だが、リヒトの仕掛けによって、体を起こすことはおろか、顔を上げることすらできない。一体自分の身に何が起こったのか、彼には分からなかった。
先ほどまでうろちょろと攻撃を仕掛けてきていた、目障りな人間達の気配も、近くにはない。
それでも、この空間全体を満たす、調和のとれた精霊の力、そして眠りにつかされる際にいつも感じる気配を、ウルガンドは確かに察知した。
これから自分の身に何が起ころうとしているのかだけは、彼は理解した。
グオオオオオオオオオオオオオオッ!!
ウルガンドは、これまでにないほどの巨大な咆哮を上げ、全身全霊で、その体を動かそうともがいた。
空間が大きく激しく振動し、その声の圧力だけで、誰もが吹き飛ばされそうになる。
だが、リヒトの遺した神気の鎖はあまりにも強力で、ウルガンドは、その腕の一本も動かすことができない。

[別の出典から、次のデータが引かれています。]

-- ==== Sys2Proof/Machine/Unit.lean ====
section
/-! DEFINITION. The unit in which a core step runs: partition, slot, score, job, run and core (02 R31, R47, R70). -/

namespace Sys2Proof.Machine

/-- The unit that a core reference names, if its score runs there and the core executes it (R31, R70, R59). -/
def envOf (s : State) (c : CoreRef) : Option Env :=
  let part := getPart s c.part
  match if c.ghost then part.ghost else part.primary with
  | none => none
  | some slot =>
    match (getSlot s slot).score, getJob s slot with
    | some sc, some j => match j.now with
      | some run =>
        if c.row < sc.rows && c.col < sc.cols then
          let w := partWin s part
          let key := coreKey part c.ghost w c.row c.col
          let core := getCore s key
          match sc.cores[c.row * sc.cols + c.col]? with
          | some prog => some { pid := c.part, part, slot, score := sc, job := j, run, ghost := c.ghost, win := w,
                                row := c.row, col := c.col, key, core, ctx := ctxOf core c.ghost, prog }
          | none => none
        else none
      | none => none
    | _, _ => none

/-- The unit of a core of a slot's score at a relative position. -/
def envAt (s : State) (slot row col : Nat) : Option Env :=
  match slotPart s slot with
  | some (p, ghost) => envOf s ⟨p, ghost, row, col⟩
  | none => none

end Sys2Proof.Machine
end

怒りと焦りが頂点に達したウルガンドの分厚い胸の上に、再び巨大な光の球が浮かんだ。
「攻撃が来るぞ!」
セキレイが鋭く叫び、儀式を守るように一歩前に出た、その瞬間。ウルガンドを中心として、四方八方に、無数の光の矢が降り注いだ。
「儀式を死守しろ!」
「見えないからって、めちゃくちゃに撃ってきやがった!」
ダンが、即座に炎の壁を生み出す構えをとる。
リオは、神官達の目の前の空間を、ウルガンドを挟んでちょうど反対側の、何もない壁際へと繋げた。

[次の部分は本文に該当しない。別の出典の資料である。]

/-- The lines an `ml` reads, lane by lane: its chunks and its scale line (R110). -/
def mlCells (f : MlF) (n : Nat) (lines : List (Nat × Nat)) : List (Nat × Nat) :=
  (List.range f.lanes).flatMap fun i =>
    ((List.range n).map fun k => (rowLine lines (i / 16 * f.cpl + f.ck + k) + (i + f.ck + k) % 16, 1)) ++
      (if f.spl then [(rowLine lines (ceilDiv f.lanes 16 * f.cpl + i / 16) + i % 16, 1)] else [])

/-- Chunks that an `ml` loads (R109). -/
def mlChunks (f : MlF) : Nat := min (chunkMax f.wfmt) (f.cpl - f.ck)

/-- The tile rows an `ml` reads: its chunks in each lane group, and the groups' scale rows (R110). -/
def mlRows (f : MlF) : List Nat :=
  let g := ceilDiv f.lanes 16
  ((List.range g).flatMap fun q => (List.range (mlChunks f)).map fun j => q * f.cpl + f.ck + j) ++
    (if f.spl then (List.range g).map fun q => g * f.cpl + q else [])

/-- `ml` (R110): the lane stores of lanes 0 to `LANES` − 1 are loaded, the others hold no slice. -/
def execMl (c : CoreRef) (k : Ctl) (f : MlF) (ecc : Bool) (s : State) : Host.Outcome State Fault Refusal :=
  withEcc c k (.ml f) ecc 1 (fun e s =>
    if f.lanes = 0 || f.ck = f.cpl then regBody id e s
    else if e.ctx.mmNow.isSome then .wait
    else
      let n := mlChunks f
      let t := (f.trow : Int) + sint (xRead e.ctx f.xa)
      if !linesFree e.ctx (mlCells f n (fieldTile e t (mlRows f))) [] then .wait
      else match tileRows e t (mlRows f) with
        | none => .fault cBounds
        | some lines =>
          let stores := (List.range f.lanes).map fun i => (i, laneSlice e.core f n lines i)
          regBody (fun c => { c with lanes := stores, lanesN := some f.lanes }) e s) s

/-! ## `mm` (R114 to R129, R134, R137 to R139) -/

/-- The mixing function of R229. -/
def mix64 (z : W64) : W64 :=
  let z := (z ^^^ (z >>> 30)) * 0xBF58476D1CE4E5B9#64
  let z := (z ^^^ (z >>> 27)) * 0x94D049BB133111EB#64
  z ^^^ (z >>> 31)

/-- The issue is selected for a shadow check (R229). -/
def shadowPick (bar row col n k : Nat) : Bool :=
  let key := mix64 (BitVec.ofNat 64 bar) ^^^ (BitVec.ofNat 64 row <<< 44) ^^^ (BitVec.ofNat 64 col <<< 36) ^^^
    BitVec.ofNat 64 n
  (mix64 key).toNat % 2 ^ k == 0

/-- Lines from one activation row of an `mm` to the next (R122). -/
def mmStride (f : MmF) : Nat := if f.astr = 0 then rowLines f.afmt f.depth else f.astr

/-- The live activation rows of an `mm`: row, physical line and lines; none where a line fails its check (R122,
R134). -/
def mmRows (e : Env) (f : MmF) (rows : List Nat) : Option (List (Nat × Nat × Nat)) :=
  let n := rowLines f.afmt f.depth
  (operandRows e false f.aline f.xa (mmStride f) n rows).map fun l => l.map fun p => (p.1, p.2, n)

/-- The products of one live row and lane within `DEPTH` (R121, R123). -/
def mmProducts (st : LaneStore) (act : List Num) (depth : Nat) : List (Num × Num) :=
  (List.range depth).map fun j => (st.elem j, act.getD j (.fin false 0 0))

/-- What an issue brings to its bank, and its own sums with their operands (R127, R230). -/
def mmCells (e : Env) (f : MmF) (rows : List (Nat × Nat × Nat)) :
    List (Nat × (Word × Word) × (Word × Word) × List (Num × Num)) :=
  let computing := e.ctx.lanes.filter fun p => decide (p.1 < shapeL f.shape) && decide (0 < p.2.elems)
  rows.flatMap fun r =>
    match e.ctx.lanes.head? with
    | none => []
    | some l0 =>
      let act := activation f.afmt l0.2.blk f.depth (sramBytes e.core r.2.1 0 (r.2.2 * 64))
      computing.map fun p =>
        let key := bankKey f.shape p.1 r.1
        let prods := mmProducts p.2 act f.depth
        let sums := stepSums p.2.wfmt f.afmt p.2.blk prods
        (key, enterSums f.zero (bankRead e.ctx f.bank key) sums, enterSums true (0, 0) sums, prods)

/-- `mm` (R114 to R128): it issues once its lines, lane stores and bank are free; its sums enter the bank at its
completion token. DESIGN CHOICE: an `mm` with no live row is a no-op (R119) even where `DEPTH` exceeds what a lane store
holds, since the second row of R134 does not say whether it asks for a live row. -/
def execMm (c : CoreRef) (k : Ctl) (f : MmF) (ecc : Bool) (s : State) : Host.Outcome State Fault Refusal :=
  withEcc c k (.mm f) ecc 1 (fun e s =>
    let rows := liveRows e.ctx f.mrow (shapeT f.shape)
    if e.ctx.mmNow.isSome || e.ctx.chains.any (fun m => m.f.bank == f.bank) || e.ctx.mcOut.any (·.2 == f.bank) ||
        (f.depth != 0 && !linesFree e.ctx (fieldRows e f.aline f.xa (mmStride f) (rowLines f.afmt f.depth) rows) []) then .wait
    else if rows.isEmpty || f.depth = 0 then regBody (fun c => { c with mmCount := c.mmCount + 1 }) e s
    else
      let n := e.ctx.lanesN.getD 0
      let short := (List.range (min (shapeL f.shape) n)).any fun i =>
        match e.ctx.lanes.get i with
        | some st => decide (st.elems < f.depth)
        | none => true
      if n = 0 || short then .fault cBounds
      else match mmRows e f rows with
        | none => .fault cBounds
        | some lines =>
          let rd := lines.map fun l => (l.2.1, l.2.2)
          let cells := mmCells e f lines
          let pick := e.job.f.shadowEn &&
            shadowPick e.run.bar e.row e.col e.ctx.mmCount e.job.f.shadowK
          let s := if pick then modNow e.slot (fun r => { r with
              shadowSel := r.shadowSel + 1, shadowDrop := r.shadowDrop + bit e.ctx.shadow.isSome }) s else s
          regBody (fun c => { c with
            mmCount := c.mmCount + 1,
            mmNow := some ⟨f, c.beat, rd, cells.map fun x => (x.1, x.2.1)⟩,
            shadow := if pick && c.shadow.isNone then
              some ⟨e.run.bar, c.mmCount, cells.map fun x => (x.2.2.1, x.2.2.2)⟩ else c.shadow }) e s) s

ヴァルはセキレイの姿へと変身し、本物と同じように、一歩前に出て防御の体勢をとる。
シュウは剣を、エティエンヌは特殊兵装を装着した左腕を、それぞれ高く掲げ、着弾の完璧なタイミングをはかっている。
それぞれが己の能力を極限まで発揮して、降り注ぐ光の矢を弾き、防ぎ、移動させ、そして斬り裂いていく。
彼らが体を張って守っているその場所以外は、光の矢がまるで豪雨のように降り注ぎ、地下神殿の壁も地面も、無数の穴だらけになっていく。
「また来るぞ!」
ウルガンドは、休むことなく、次なる光球をその胸の上に浮かび上がらせた。
「何度も同じように防げねえぞ!」
ダンが焦った口調で叫んだ。
そのつど全力での防御が必要となる、この苛烈な攻撃を繰り返されれば、いずれ追いつけなくなるのは自明だった。
セキレイは腹を決めた。
一気に跳躍し、シュウのように、光球そのものを斬りに行く。
一歩間違えれば、無数の矢が至近距離で直撃する。だが、絶対防御を持つ自分なら、あるいは、生きて戻れる可能性がある――。
彼女が地面を蹴ろうとした、まさにその時だった。
あれほどまでに激しかった、ウルガンドの苦悶の唸り声がふっと消え、彼の胸の上でまばゆい光を放っていた光球も、まるで陽炎のように霧散した。